[Task goal]
Look through the listing below for the string "decide". Show each line where it occurs.

-- Records for the task follows --

-- ==== Sys2Proof/Tests/Slice0.lean ====
section
/-! SUPPORT. The model's own tests: the checks of WellFormed, words written out from the encodings, single steps with
the results that spec/95_test_vectors.md lists (the vector's number in the name), and for every statement with
hypotheses a state and operands that meet them. -/

namespace Sys2Proof.Tests

open Sys2Proof.Machine

set_option maxRecDepth 100000

/-! ## Helpers -/

/-- Bytes from a physical address on. -/
def poke : Nat → List Byte → State → State
  | _, [], s => s
  | a, b :: rest, s => poke (a + 1) rest { s with mem := Memory.write s.mem a b }

/-- The start state of spec/95_test_vectors.md. -/
def base : State :=
  { State.reset with ps := 0x1000, pc := 0x100, ss := 0x2000, ds0 := 0x3000, ds1 := 0x4000, sp := 0x100 }

/-- What one step from bytes at PS:PC leaves. -/
noncomputable def after (bytes : List Byte) (s : State) (p : State → Bool) : Bool :=
  match step (storeBytes bytes s.pc s) with
  | .next t => p t
  | _ => false

/-- The flags V S Z AC P CY as a number of six binary digits. -/
def status (f : Psw) : Nat :=
  32 * f.v.toNat + 16 * f.s.toNat + 8 * f.z.toNat + 4 * f.ac.toNat + 2 * f.p.toNat + f.cy.toNat

/-- The flags of `base` with CY set. -/
def carry : Psw := { Psw.reset with cy := true }

/-- Each list of bytes is read as the instruction beside it, with nothing left. -/
noncomputable def allRead (rows : List (Bool × List Byte × Instr)) : Bool :=
  rows.all fun row =>
    match decode row.1 row.2.1 with
    | .ok (i, []) => i == row.2.2
    | _ => false

/-- Each list of bytes is refused in the native mode. -/
noncomputable def allRefused (rows : List (List Byte)) : Bool :=
  rows.all fun row =>
    match decode true row with
    | .ok _ => false
    | .error _ => true

/-! ## WellFormed: an ill-formed term for each check -/

theorem test_wf_mem_bp : (Instr.ldea .bl_bw (.ind .bp)).wf = false := by decide
theorem test_wf_byte_immediate : (Instr.movRegImm .byte .al_aw 0x0100).wf = false := by decide
theorem test_wf_sw_immediate : (Instr.addRegImm .w83 .al_aw 0x0100).wf = false := by decide
theorem test_wf_sw_word : (Instr.addRegImm .w81 .al_aw 0x0100).wf = true := by decide
theorem test_wf_mov_ps : (Instr.movSregReg16 .ps .al_aw).wf = false := by decide
theorem test_wf_pop_ps : (Instr.popSreg .ps).wf = false := by decide
theorem test_wf_xch_aw : (Instr.xchAwReg16 .al_aw).wf = false := by decide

-- Records for the task concluded --

[Output]
theorem test_wf_mem_bp : (Instr.ldea .bl_bw (.ind .bp)).wf = false := by decide
theorem test_wf_byte_immediate : (Instr.movRegImm .byte .al_aw 0x0100).wf = false := by decide
theorem test_wf_sw_immediate : (Instr.addRegImm .w83 .al_aw 0x0100).wf = false := by decide
theorem test_wf_sw_word : (Instr.addRegImm .w81 .al_aw 0x0100).wf = true := by decide
theorem test_wf_mov_ps : (Instr.movSregReg16 .ps .al_aw).wf = false := by decide
theorem test_wf_pop_ps : (Instr.popSreg .ps).wf = false := by decide
theorem test_wf_xch_aw : (Instr.xchAwReg16 .al_aw).wf = false := by decide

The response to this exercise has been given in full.